Flow cytometry (FCM) is a high tech that can simultaneously perform multi-parameter, rapid quantitative analysis and sorting of cells or biological particles in a fast linear flow state.
The characteristics of flow cytometry: 1. As long as the sample is prepared into a single cell or biological particle suspension, it can be analyzed. 2. The measurement speed is fast, thousands or even tens of thousands of cells can be measured per second. 3. It can simultaneously measure the multi-parameter characteristics of each cell. 4. While analyzing the cell characteristics, the cells with the specified characteristics can be separated, so as to further cultivate, clone, observe or perform certain experiments on these specific cells.
Flow cytometer system
Specimen → Laser system → Flow system → Signal processing system → Amplification system → Computer system → Result printing
Principles of flow cytometry
The specimen to be tested is prepared as a single cell suspension, which is then fluorescently stained and goes into a flow chamber filled with sheath fluid. The pressure of the sheath fluid is different from the pressure of the sample stream.
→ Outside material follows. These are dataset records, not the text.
theorem kcomb (d : BitVec 2) (s : BitVec 2) (q : BitVec 2) : Statement (.kcomb d s q) := by
  intro hw word enc
  have hfit : Fits [(15, 512), (2, q.toNat), (2, 0), (2, s.toNat), (2, 0), (2, d.toNat), (7, 69)] := ⟨by decide, q.isLt, by decide, s.isLt, by decide, d.isLt, by decide, trivial⟩
  have hd := d.isLt; have hs := s.isLt; have hq := q.isLt
  have hp : 0x8A000200 + d.toNat * 8388608 + s.toNat * 524288 + q.toNat * 32768 = pack [(15, 512), (2, q.toNat), (2, 0), (2, s.toNat), (2, 0), (2, d.toNat), (7, 69)] := by
    rw [pack_eq]
    change _ = 512 + 32768 * (q.toNat + 4 * (0 + 4 * (s.toNat + 4 * (0 + 4 * (d.toNat + 4 * (69))))))
    omega
  refine roundTrip ?_ hfit 7 rfl rfl ?_ enc
  · exact congrArg some hp
  · rw [row45 _ (pack_slice hfit 6 rfl rfl)]
    have c0 : ¬(pack [(15, 512), (2, q.toNat), (2, 0), (2, s.toNat), (2, 0), (2, d.toNat), (7, 69)] / 32 % 262144 = 0) := by rw [← hp]; omega
    have c1 : ¬(pack [(15, 512), (2, q.toNat), (2, 0), (2, s.toNat), (2, 0), (2, d.toNat), (7, 69)] / 32 % 262144 = 8) := by rw [← hp]; omega
    have e0 : _ % 32768 = 512 := pack_low hfit rfl
    have e1 : _ / 131072 % 4 = 0 := pack_slice hfit 2 rfl rfl
    have e2 : _ / 2097152 % 4 = 0 := pack_slice hfit 4 rfl rfl
    simp only [decodeOp45, c0, c1, e0, e1, e2, pack_field hfit 5 (lo := 23) rfl rfl, pack_field hfit 3 (lo := 19) rfl rfl, pack_field hfit 1 (lo := 15) rfl rfl, Nat.reduceEqDiff, reduceIte, and_self, and_false, false_and, and_true, true_and, not_false_eq_true]

theorem kzero (c : BitVec 2) : Statement (.kzero c) := by
  intro hw word enc
  have hfit : Fits [(5, 0), (10, 24), (8, 0), (2, c.toNat), (7, 69)] := ⟨by decide, by decide, by decide, c.isLt, by decide, trivial⟩
  have hc := c.isLt
  have hp : 0x8A000300 + c.toNat * 8388608 = pack [(5, 0), (10, 24), (8, 0), (2, c.toNat), (7, 69)] := by
    rw [pack_eq]
    change _ = 0 + 32 * (24 + 1024 * (0 + 256 * (c.toNat + 4 * (69))))
    omega
  refine roundTrip ?_ hfit 5 rfl rfl ?_ enc
  · exact congrArg some hp
  · rw [row45 _ (pack_slice hfit 4 rfl rfl)]
    have e0 : pack [(5, 0), (10, 24), (8, 0), (2, c.toNat), (7, 69)] / 32 % 262144 = 24 := by rw [← hp]; omega
    have e1 : pack [(5, 0), (10, 24), (8, 0), (2, c.toNat), (7, 69)] % 32768 = 768 := by rw [← hp]; omega
    have e2 : pack [(5, 0), (10, 24), (8, 0), (2, c.toNat), (7, 69)] % 8388608 = 768 := by rw [← hp]; omega
    simp only [decodeOp45, e0, e1, e2, pack_field hfit 3 (lo := 23) rfl rfl, Nat.reduceEqDiff, reduceIte, and_self, and_false, false_and, and_true, true_and, not_false_eq_true]

theorem xfer (d : BitVec 5) (a : BitVec 5) (b : BitVec 5) (t : BitVec 6) : Statement (.xfer d a b t) := by
  intro hw word enc
  have hfit : Fits [(6, t.toNat), (4, 0), (5, b.toNat), (5, a.toNat), (5, d.toNat), (7, 76)] := ⟨t.isLt, by decide, b.isLt, a.isLt, d.isLt, by decide, trivial⟩
  have hp : 0x98000000 + d.toNat * 1048576 + a.toNat * 32768 + b.toNat * 1024 + t.toNat = pack [(6, t.toNat), (4, 0), (5, b.toNat), (5, a.toNat), (5, d.toNat), (7, 76)] := by
    rw [pack_eq]
    change _ = t.toNat + 64 * (0 + 16 * (b.toNat + 32 * (a.toNat + 32 * (d.toNat + 32 * (76)))))
    omega
  refine roundTrip ?_ hfit 6 rfl rfl ?_ enc
  · exact congrArg some hp
  · rw [row4C _ (pack_slice hfit 5 rfl rfl)]
    have e0 : _ / 64 % 16 = 0 := pack_slice hfit 1 rfl rfl
    simp only [decodeOp4C, e0, pack_field hfit 4 (lo := 20) rfl rfl, pack_field hfit 3 (lo := 15) rfl rfl, pack_field hfit 2 (lo := 10) rfl rfl, pack_field hfit 0 (lo := 0) rfl rfl, Nat.reduceEqDiff, reduceIte]

theorem xgath (d : BitVec 5) (a : BitVec 5) (b : BitVec 5) (t : BitVec 6) : Statement (.xgath d a b t) := by
  intro hw word enc
  have hfit : Fits [(6, t.toNat), (4, 2), (5, b.toNat), (5, a.toNat), (5, d.toNat), (7, 76)] := ⟨t.isLt, by decide, b.isLt, a.isLt, d.isLt, by decide, trivial⟩
  have hp : 0x98000080 + d.toNat * 1048576 + a.toNat * 32768 + b.toNat * 1024 + t.toNat = pack [(6, t.toNat), (4, 2), (5, b.toNat), (5, a.toNat), (5, d.toNat), (7, 76)] := by
    rw [pack_eq]
    change _ = t.toNat + 64 * (2 + 16 * (b.toNat + 32 * (a.toNat + 32 * (d.toNat + 32 * (76)))))
    omega
  refine roundTrip ?_ hfit 6 rfl rfl ?_ enc
  · exact congrArg some hp
  · rw [row4C _ (pack_slice hfit 5 rfl rfl)]
    have e0 : _ / 64 % 16 = 2 := pack_slice hfit 1 rfl rfl
    simp only [decodeOp4C, e0, pack_field hfit 4 (lo := 20) rfl rfl, pack_field hfit 3 (lo := 15) rfl rfl, pack_field hfit 2 (lo := 10) rfl rfl, pack_field hfit 0 (lo := 0) rfl rfl, Nat.reduceEqDiff, reduceIte]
When the pressure difference between the two reaches a certain level, the sheath fluid entrains the cells in the sample stream and arranges them in a single row to pass through the laser focus area one by one.
If we label the cells of interest with specific fluorescent dyes, these dyes will fluoresce at a specific wavelength when the cells pass through the laser detection area. Through a certain wavelength selective permeability color filter, we can distinguish the scattered light and fluorescent signals of different wavelengths and send them to different photomultiplier tubes. After a series of signal conversion, amplification, and digital processing, we can intuitively count the percentages of cells stained with various fluorescent dyes on the computer. Choosing different monoclonal antibodies and fluorescent dyes, we can use FC to measure many different characteristics on a cell at the same time. If you are interested in cells with certain characteristics, the flow sorting function can sort them out for further cultivation and research.
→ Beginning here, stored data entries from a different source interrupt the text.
-- ==== Sys2Proof/Tests/Slice0.lean ====
section
/-! SUPPORT. Tests of the author: words of the spec, terms that the check of well-formed instructions refuses, single steps on small
states with results worked out from the spec's rules, and for each claim a state and operands that meet its hypotheses together. -/

open Sys2Proof Sys2Proof.Machine

/-- p`p` names an object of a kind and a length in the pad of a level, at offset 0x100. -/
def Sys2Proof.Machine.State.place (s : State) (p : BitVec 4) (lvl kind len : Nat) : State :=
  let id := s.cur.padId lvl
  let d := s.pad id
  (s.setPad { d with mem := Mem.writeN d.mem 0x100 8 (mkHdr 0 kind len).toNat, bump := 0x1000, owner := some 0 }).modCur
    (fun c => c.setP p ⟨mkPtr lvl 0x100, 0, BitVec.ofNat 40 len⟩)

namespace Sys2Proof.Tests

set_option Elab.async false

/-! ### Well-formed instructions (R60 step 1) -/

theorem test_wf_field_width : (Instr.ext 1 2 8 56).wf = false ∧ (Instr.ext 1 2 8 55).wf = true := by decide
theorem test_wf_link_x0 : (Instr.call 0 4).wf = false ∧ (Instr.callr 0 4).wf = false ∧ (Instr.xprefTq 0 4).wf = false := by decide
theorem test_wf_rep : (Instr.rep 1 2 3 0).wf = false ∧ (Instr.rep 1 0 3 0).wf = true := by decide
theorem test_wf_memory_form : (Instr.ld 1 8 1 0 0).wf = false ∧ (Instr.ld 1 7 1 0 1).wf = false ∧ (Instr.ld 1 7 2 0 32).wf = false ∧
    (Instr.ld 1 7 0 7 0).wf = false ∧ (Instr.st 1 7 0 4 0).wf = false ∧ (Instr.ldp 1 8 1 0).wf = false := by decide
theorem test_wf_kind : (Instr.alloc 1 2 0 2).wf = false ∧ (Instr.allocr 1 2 0 4).wf = false ∧ (Instr.alloc 1 2 0 3).wf = true := by decide
theorem test_wf_agent : (Instr.oacq 1 6 1).wf = false ∧ (Instr.fence 0 0).wf = false ∧ (Instr.cas 1 2 3 7 0 0).wf = false := by decide
theorem test_wf_atomic : (Instr.amo 1 2 3 9 0 0 0).wf = false ∧ (Instr.vamo 1 2 0 3 0 0 9 0).wf = false := by decide
theorem test_wf_xfence : (Instr.xfence 6 0 0 1).wf = false ∧ (Instr.xfence 0 6 0 1).wf = false ∧ (Instr.xfence 5 5 5 1).wf = true := by decide
theorem test_wf_type : (Instr.setvl 1 2 14).wf = false ∧ (Instr.vadd 1 2 3 0 0 12).wf = false ∧ (Instr.vmulh 1 2 3 0 0 4).wf = false ∧
    (Instr.vmulhz 1 2 3 0 0 3).wf = false ∧ (Instr.vfma 1 2 3 0 0 7).wf = false ∧ (Instr.vshl 1 2 3 0 0 8).wf = false ∧
    (Instr.vcvt 1 2 15 0 0 2).wf = false ∧ (Instr.vquant 1 2 3 13).wf = false := by decide
theorem test_wf_advance : (Instr.vld 1 8 1 0 0 0 2).wf = false ∧ (Instr.vgath 1 0 0 2 0 0 12).wf = false := by decide
theorem test_wf_matrix : (Instr.mma 0 1 2 3 9 9).wf = false ∧ (Instr.mma 0 1 2 1 8 8).wf = false ∧ (Instr.mma 0 1 2 0 9 10).wf = false ∧
    (Instr.adrain 0 1 8).wf = false ∧ (Instr.amode 0 3).wf = false ∧ (Instr.again 1 1).wf = false := by decide
theorem test_wf_exchange : (Instr.sendv 1 2 9).wf = false ∧ (Instr.recvV 1 9).wf = false ∧ (Instr.arrive 0).wf = false := by decide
Workflow of flow cytometry sorting
1. Preparation of single-cell suspension
The cells or particles to be tested are made into a single cell suspension and stained with specific fluorescent dye-labeled antibodies. These cells enter the flow chamber under constant gas pressure. The buffer solution containing no cells or particles is ejected from the sheath fluid tube under high pressure. The inlet direction of the sheath liquid tube forms a certain angle with the sample flow to be measured. The sheath fluid flows around the sample at high speed, forming a cylindrical fluid stream. The cells or particles to be tested are arranged in a single row under the coating of the sheath fluid and pass through the detection area in sequence.
2. Collect fluorescent signals on single cells
A flow cytometer usually uses a laser as a light source, and the focused and shaped beam irradiates the sample stream vertically. The fluorescent dyes on the cells or particles are excited, generating scattered light and exciting fluorescence. The light scattering signal is detected at a small angle in the forward direction, and this signal reflects the size of the cell volume. The receiving direction of the fluorescent signal is perpendicular to the laser beam, and is separated by a series of dichroic mirrors and band-pass filters to form multiple fluorescent signals of different wavelengths.
3. Statistical results
The intensity of the fluorescent signal represents the intensity of the surface antigen of the measured cell membrane or the concentration of the substance in the cell, which is converted into a digital signal that can be recognized by a computer through photoelectric conversion. The computer processes the various signals and then displays the analysis results.